Pull every line with the word "share" out of the entries below.

---*---

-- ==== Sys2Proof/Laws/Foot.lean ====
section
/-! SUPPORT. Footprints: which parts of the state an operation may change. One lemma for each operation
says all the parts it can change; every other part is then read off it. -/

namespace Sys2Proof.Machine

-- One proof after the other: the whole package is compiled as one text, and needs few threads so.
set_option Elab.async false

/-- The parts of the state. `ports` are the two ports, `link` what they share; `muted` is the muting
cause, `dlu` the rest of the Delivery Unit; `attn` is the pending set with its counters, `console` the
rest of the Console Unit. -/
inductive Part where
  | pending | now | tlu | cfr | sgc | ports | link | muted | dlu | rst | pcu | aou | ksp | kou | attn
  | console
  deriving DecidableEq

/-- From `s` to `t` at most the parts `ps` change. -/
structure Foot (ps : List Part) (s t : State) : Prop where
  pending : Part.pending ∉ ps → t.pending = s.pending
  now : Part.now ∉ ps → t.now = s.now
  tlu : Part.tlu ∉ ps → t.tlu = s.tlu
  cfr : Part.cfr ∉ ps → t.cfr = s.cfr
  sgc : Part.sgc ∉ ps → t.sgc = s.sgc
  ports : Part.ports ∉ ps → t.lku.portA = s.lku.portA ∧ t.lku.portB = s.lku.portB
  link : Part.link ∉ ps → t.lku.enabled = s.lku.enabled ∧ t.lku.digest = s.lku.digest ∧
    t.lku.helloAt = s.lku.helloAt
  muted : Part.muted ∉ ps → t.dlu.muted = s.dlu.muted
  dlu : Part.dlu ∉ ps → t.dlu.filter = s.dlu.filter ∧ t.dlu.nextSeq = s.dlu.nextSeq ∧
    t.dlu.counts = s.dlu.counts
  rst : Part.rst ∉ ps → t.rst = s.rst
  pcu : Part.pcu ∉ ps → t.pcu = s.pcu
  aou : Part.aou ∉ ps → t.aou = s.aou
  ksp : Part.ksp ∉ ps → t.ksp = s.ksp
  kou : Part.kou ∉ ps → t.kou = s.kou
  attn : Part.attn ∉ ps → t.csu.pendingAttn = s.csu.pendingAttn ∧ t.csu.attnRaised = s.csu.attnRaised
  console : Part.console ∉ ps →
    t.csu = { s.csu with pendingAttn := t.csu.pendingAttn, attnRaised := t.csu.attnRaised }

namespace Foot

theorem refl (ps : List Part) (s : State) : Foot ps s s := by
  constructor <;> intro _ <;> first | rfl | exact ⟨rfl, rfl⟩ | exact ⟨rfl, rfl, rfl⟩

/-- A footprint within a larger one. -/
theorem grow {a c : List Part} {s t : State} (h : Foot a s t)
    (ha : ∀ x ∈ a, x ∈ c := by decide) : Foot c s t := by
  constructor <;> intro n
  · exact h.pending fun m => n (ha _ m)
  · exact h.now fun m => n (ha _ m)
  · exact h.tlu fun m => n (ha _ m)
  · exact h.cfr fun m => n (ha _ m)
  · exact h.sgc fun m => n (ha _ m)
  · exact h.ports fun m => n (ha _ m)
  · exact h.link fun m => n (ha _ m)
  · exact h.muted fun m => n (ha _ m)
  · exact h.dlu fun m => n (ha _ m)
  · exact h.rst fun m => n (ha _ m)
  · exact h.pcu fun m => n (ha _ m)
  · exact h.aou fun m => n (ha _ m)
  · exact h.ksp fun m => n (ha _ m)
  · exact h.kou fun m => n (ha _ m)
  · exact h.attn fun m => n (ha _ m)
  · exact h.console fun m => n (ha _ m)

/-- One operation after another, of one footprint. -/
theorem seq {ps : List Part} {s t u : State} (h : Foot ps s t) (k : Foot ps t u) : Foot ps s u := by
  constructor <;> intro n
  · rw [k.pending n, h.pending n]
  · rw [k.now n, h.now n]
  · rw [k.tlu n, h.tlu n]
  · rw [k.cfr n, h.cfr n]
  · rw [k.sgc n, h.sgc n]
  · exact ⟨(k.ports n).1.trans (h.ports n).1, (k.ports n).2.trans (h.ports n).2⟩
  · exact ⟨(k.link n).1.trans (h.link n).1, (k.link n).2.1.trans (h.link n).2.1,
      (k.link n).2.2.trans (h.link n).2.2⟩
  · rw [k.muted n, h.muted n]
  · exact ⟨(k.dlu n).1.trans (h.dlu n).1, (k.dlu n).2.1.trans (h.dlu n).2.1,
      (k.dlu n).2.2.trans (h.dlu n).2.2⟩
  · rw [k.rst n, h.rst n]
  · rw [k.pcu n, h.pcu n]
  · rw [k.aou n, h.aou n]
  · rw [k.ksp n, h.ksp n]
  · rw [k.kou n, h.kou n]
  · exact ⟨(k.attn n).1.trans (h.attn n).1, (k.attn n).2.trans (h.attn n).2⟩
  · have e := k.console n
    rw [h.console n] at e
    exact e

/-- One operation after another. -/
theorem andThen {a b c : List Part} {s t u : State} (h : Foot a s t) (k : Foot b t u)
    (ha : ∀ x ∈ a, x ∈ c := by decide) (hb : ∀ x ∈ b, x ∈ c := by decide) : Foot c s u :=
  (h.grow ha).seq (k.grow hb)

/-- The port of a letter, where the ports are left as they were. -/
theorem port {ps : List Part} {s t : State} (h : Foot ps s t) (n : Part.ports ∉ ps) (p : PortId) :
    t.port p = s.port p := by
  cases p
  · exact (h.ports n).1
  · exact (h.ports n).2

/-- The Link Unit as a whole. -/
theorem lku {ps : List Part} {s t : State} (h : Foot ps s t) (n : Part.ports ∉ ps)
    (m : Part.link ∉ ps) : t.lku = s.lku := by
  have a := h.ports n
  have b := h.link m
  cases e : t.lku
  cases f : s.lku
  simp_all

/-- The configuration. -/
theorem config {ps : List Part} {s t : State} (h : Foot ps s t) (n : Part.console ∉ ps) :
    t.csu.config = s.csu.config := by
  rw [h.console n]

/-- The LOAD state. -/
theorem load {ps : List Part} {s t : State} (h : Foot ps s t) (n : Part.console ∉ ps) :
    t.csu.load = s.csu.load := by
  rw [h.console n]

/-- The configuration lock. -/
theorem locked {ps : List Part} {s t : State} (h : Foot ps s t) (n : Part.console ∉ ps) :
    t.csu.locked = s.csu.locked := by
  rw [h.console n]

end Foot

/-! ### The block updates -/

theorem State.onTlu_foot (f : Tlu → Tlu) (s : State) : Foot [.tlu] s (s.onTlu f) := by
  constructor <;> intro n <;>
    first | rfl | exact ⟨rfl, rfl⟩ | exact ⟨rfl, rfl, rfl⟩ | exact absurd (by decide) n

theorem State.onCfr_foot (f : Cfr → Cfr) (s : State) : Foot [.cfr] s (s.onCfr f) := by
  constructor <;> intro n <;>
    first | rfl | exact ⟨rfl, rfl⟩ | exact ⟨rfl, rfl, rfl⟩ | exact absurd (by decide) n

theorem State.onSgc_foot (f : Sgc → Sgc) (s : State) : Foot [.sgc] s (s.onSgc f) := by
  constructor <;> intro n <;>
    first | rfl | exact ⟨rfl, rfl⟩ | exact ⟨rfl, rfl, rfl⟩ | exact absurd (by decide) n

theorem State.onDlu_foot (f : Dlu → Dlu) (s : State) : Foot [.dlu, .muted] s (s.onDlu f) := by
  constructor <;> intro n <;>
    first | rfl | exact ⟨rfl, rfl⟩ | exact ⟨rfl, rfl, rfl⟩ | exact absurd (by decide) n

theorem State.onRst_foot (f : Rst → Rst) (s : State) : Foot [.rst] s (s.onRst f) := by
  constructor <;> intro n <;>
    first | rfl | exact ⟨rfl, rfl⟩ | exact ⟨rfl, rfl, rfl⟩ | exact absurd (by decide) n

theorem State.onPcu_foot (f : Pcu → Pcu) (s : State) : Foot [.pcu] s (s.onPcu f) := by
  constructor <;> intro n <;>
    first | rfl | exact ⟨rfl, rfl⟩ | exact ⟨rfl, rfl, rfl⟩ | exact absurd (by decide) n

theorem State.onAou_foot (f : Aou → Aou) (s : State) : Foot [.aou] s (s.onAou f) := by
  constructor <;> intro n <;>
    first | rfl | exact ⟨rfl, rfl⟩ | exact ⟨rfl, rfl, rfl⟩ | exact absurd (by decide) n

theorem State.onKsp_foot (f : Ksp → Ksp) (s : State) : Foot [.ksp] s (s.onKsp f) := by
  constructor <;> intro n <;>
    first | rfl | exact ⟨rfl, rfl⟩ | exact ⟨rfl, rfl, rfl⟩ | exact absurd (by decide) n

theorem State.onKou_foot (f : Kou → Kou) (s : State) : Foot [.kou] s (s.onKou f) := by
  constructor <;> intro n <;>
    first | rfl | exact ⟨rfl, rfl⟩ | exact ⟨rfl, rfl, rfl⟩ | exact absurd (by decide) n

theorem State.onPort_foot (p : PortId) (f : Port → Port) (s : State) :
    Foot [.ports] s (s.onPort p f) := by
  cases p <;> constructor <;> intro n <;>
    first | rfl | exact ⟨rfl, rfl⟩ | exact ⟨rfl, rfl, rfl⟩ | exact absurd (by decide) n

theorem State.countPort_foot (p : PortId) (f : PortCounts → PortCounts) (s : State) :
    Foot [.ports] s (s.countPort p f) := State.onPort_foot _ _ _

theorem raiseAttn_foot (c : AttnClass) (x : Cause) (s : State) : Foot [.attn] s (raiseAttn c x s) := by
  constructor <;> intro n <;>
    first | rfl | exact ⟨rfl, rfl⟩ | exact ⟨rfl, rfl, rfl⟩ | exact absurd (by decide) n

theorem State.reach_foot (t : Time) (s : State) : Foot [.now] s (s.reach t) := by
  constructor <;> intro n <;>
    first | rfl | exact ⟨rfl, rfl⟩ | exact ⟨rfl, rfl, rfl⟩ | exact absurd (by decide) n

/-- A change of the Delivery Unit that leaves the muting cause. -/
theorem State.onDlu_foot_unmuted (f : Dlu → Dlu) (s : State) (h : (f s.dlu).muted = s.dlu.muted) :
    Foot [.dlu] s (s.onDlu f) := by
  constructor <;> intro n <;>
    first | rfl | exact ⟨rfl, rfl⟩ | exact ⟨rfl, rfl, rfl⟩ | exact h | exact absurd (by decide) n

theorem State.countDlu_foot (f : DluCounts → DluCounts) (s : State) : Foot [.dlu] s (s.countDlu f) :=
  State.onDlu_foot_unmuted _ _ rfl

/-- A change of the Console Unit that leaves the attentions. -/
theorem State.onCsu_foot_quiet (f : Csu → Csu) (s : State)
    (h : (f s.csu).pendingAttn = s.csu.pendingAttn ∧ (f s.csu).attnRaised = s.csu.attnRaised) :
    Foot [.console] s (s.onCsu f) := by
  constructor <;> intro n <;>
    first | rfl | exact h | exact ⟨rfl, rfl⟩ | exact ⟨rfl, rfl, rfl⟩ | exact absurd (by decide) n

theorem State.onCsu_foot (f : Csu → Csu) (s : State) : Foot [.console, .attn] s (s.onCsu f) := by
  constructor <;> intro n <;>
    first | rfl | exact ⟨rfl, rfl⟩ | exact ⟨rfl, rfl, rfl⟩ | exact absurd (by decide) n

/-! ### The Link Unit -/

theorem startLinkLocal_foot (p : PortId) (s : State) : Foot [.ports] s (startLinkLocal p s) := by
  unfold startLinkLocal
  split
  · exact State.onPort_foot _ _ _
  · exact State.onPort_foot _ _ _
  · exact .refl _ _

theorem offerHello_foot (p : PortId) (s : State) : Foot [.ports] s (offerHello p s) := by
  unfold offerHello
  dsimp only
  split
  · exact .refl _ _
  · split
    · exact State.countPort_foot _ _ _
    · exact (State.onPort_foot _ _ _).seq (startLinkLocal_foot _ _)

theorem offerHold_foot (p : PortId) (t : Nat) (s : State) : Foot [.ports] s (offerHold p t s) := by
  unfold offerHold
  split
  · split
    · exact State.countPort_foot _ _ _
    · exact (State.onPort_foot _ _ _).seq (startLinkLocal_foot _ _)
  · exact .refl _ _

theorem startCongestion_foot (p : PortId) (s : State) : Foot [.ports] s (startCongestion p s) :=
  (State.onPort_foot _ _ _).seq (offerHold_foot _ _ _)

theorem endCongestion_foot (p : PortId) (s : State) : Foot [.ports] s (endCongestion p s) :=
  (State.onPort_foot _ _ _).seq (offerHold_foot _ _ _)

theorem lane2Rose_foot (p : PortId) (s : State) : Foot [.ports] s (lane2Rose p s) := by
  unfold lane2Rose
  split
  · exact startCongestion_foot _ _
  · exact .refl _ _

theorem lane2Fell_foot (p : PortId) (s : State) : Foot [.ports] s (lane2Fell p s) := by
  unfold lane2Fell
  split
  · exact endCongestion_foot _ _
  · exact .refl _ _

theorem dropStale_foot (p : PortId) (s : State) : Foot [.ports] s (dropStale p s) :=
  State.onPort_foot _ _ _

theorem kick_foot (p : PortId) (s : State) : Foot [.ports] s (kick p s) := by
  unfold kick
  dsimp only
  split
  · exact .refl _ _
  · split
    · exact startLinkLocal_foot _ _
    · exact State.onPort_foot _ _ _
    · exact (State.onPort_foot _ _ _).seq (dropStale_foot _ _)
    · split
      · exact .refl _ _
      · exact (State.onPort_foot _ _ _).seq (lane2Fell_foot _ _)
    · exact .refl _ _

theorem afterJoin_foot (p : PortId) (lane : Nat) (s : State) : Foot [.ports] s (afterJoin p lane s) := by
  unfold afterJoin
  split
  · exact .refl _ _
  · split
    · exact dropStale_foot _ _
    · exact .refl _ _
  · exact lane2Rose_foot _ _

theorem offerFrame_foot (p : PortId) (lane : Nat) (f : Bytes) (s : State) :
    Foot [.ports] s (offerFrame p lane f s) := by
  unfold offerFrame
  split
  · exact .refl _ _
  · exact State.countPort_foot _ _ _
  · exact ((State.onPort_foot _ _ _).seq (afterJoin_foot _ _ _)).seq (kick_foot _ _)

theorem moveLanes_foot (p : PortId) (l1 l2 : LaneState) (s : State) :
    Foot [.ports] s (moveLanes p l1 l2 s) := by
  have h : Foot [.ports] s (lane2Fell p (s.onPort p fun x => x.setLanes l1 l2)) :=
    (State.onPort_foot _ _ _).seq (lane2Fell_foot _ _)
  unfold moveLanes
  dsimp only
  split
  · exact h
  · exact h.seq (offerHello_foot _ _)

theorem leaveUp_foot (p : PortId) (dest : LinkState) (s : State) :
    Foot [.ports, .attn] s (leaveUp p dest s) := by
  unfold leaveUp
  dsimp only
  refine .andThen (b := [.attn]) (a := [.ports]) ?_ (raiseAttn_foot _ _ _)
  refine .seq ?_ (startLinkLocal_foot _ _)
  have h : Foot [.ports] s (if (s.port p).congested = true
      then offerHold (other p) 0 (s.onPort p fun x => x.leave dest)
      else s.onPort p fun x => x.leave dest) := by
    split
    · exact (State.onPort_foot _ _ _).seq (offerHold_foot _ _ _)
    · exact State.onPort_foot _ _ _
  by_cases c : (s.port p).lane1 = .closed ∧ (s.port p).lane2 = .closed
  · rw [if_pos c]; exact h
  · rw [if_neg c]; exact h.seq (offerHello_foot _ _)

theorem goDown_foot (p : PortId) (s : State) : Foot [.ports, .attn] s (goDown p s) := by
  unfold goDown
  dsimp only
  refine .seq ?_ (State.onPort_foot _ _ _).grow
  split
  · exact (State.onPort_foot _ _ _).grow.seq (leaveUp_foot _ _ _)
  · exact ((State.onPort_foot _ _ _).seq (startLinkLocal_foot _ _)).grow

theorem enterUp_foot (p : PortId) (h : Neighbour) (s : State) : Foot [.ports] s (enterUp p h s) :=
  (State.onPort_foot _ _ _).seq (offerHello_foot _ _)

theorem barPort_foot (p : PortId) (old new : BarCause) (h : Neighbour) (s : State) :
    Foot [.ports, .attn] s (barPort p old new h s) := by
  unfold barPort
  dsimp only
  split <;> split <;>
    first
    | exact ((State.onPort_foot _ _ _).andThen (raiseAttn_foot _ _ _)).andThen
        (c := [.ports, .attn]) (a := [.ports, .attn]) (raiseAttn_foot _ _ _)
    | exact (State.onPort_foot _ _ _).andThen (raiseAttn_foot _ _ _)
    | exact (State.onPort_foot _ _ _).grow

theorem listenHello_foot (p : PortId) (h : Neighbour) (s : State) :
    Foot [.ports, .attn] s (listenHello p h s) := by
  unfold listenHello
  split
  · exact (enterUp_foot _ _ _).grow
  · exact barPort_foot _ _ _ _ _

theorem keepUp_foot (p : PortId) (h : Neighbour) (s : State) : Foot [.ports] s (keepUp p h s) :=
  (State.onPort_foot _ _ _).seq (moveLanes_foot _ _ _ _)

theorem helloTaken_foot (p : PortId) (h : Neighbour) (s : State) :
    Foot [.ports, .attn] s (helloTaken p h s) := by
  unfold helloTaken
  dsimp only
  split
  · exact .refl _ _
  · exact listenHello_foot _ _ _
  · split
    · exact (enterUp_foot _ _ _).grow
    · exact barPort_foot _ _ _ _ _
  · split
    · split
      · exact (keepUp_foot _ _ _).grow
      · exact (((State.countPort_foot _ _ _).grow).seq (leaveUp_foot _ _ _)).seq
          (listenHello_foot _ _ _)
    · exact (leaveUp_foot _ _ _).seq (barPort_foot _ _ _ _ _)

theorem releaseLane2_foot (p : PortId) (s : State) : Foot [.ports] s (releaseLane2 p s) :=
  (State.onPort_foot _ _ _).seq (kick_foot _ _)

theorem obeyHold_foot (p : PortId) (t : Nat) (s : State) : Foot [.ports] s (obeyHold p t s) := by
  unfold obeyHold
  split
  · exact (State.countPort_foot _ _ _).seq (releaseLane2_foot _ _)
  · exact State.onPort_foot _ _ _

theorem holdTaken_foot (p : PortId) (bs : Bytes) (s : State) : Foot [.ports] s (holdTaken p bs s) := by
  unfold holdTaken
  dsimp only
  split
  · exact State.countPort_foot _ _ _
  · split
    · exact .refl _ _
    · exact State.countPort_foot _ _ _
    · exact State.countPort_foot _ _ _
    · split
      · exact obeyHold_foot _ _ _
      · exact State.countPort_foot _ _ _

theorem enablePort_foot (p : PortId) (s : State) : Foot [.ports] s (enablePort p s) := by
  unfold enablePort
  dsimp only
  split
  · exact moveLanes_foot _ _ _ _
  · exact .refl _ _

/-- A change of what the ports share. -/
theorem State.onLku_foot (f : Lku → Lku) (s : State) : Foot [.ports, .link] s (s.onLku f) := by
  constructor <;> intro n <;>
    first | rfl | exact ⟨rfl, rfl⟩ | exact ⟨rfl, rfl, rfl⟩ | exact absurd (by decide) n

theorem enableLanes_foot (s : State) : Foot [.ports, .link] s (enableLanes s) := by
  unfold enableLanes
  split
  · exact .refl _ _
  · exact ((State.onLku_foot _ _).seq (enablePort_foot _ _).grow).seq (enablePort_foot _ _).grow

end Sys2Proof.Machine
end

---*---

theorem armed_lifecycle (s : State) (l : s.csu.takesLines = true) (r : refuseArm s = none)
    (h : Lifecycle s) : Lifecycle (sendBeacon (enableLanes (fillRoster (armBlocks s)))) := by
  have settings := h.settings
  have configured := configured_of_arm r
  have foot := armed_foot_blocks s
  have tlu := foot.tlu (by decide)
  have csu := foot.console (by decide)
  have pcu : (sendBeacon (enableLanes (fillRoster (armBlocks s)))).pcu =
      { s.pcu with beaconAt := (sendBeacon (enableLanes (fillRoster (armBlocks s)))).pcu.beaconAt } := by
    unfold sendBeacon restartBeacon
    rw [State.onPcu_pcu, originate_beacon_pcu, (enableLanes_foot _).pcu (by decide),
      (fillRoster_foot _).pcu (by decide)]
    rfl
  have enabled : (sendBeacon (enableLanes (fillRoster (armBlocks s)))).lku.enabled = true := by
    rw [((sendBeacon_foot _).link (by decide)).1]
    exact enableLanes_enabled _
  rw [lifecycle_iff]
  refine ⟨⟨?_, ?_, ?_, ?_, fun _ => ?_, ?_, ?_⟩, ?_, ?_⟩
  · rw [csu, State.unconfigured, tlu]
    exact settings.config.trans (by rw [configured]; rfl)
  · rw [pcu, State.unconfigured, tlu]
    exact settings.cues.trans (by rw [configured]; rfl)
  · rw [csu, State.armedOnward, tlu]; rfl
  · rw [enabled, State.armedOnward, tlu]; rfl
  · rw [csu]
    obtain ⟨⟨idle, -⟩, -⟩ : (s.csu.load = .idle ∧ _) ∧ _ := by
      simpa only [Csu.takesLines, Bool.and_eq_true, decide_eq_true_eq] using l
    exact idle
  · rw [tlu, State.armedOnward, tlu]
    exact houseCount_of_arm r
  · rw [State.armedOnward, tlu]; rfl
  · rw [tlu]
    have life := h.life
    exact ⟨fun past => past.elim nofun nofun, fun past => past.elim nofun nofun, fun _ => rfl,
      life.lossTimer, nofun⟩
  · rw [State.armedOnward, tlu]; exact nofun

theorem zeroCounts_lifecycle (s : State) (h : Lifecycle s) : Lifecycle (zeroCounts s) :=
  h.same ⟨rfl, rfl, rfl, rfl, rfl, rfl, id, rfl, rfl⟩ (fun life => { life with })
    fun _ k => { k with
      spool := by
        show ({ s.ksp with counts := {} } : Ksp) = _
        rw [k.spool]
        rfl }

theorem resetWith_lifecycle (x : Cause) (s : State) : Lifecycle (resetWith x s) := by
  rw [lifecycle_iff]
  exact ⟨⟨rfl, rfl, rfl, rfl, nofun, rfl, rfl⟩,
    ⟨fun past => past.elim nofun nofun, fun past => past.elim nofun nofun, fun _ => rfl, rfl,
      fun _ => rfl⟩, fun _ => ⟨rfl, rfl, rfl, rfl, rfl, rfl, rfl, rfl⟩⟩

---*---

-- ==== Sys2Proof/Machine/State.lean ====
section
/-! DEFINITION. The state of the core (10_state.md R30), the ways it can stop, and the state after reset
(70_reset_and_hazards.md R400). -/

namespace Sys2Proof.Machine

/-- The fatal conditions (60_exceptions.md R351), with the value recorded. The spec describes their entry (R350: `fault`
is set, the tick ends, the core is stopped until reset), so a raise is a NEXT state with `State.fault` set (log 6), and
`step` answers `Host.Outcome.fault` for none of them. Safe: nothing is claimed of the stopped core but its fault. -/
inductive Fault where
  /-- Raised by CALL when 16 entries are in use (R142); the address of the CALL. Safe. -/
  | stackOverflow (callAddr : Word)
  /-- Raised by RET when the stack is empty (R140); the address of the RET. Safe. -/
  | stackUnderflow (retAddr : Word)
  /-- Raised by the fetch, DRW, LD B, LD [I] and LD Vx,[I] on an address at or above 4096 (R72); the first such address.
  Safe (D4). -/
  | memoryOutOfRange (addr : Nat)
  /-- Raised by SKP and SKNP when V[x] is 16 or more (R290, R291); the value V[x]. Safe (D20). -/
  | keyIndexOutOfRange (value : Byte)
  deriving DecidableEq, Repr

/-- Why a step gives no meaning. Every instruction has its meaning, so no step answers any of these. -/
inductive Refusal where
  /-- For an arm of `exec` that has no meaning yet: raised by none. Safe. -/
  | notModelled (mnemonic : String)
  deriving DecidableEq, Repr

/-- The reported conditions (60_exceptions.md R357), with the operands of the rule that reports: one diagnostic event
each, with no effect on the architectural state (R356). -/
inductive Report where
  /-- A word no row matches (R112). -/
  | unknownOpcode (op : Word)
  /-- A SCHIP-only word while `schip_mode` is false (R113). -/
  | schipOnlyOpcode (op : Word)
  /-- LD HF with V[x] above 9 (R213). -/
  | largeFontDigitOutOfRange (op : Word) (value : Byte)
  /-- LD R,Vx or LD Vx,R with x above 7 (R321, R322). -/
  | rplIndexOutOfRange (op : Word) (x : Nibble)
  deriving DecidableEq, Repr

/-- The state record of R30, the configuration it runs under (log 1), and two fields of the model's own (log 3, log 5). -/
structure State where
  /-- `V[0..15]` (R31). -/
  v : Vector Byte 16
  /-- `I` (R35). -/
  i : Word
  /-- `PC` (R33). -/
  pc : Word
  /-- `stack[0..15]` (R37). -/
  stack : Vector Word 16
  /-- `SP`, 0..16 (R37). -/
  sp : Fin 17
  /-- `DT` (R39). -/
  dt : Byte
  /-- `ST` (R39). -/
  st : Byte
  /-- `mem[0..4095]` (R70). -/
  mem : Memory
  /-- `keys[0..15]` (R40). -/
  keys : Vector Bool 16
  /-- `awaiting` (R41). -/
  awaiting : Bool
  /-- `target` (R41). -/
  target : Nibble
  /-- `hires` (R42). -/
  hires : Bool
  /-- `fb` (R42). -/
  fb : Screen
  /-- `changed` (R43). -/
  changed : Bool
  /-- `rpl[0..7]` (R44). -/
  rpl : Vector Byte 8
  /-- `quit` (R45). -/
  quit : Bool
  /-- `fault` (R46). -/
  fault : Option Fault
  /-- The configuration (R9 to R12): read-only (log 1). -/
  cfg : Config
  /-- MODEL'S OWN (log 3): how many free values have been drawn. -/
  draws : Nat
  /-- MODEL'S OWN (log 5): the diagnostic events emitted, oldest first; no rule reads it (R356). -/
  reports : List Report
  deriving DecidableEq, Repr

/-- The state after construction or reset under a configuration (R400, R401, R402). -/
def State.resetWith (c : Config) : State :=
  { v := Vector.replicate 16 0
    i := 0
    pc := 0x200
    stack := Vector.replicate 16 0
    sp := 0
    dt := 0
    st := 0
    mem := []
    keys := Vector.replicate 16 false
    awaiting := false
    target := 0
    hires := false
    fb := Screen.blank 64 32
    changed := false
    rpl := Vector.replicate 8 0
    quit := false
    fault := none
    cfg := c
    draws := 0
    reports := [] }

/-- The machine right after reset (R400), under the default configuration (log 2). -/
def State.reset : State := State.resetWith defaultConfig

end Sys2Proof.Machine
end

---*---

Response area:
/-- The parts of the state. `ports` are the two ports, `link` what they share; `muted` is the muting
/-- A change of what the ports share. -/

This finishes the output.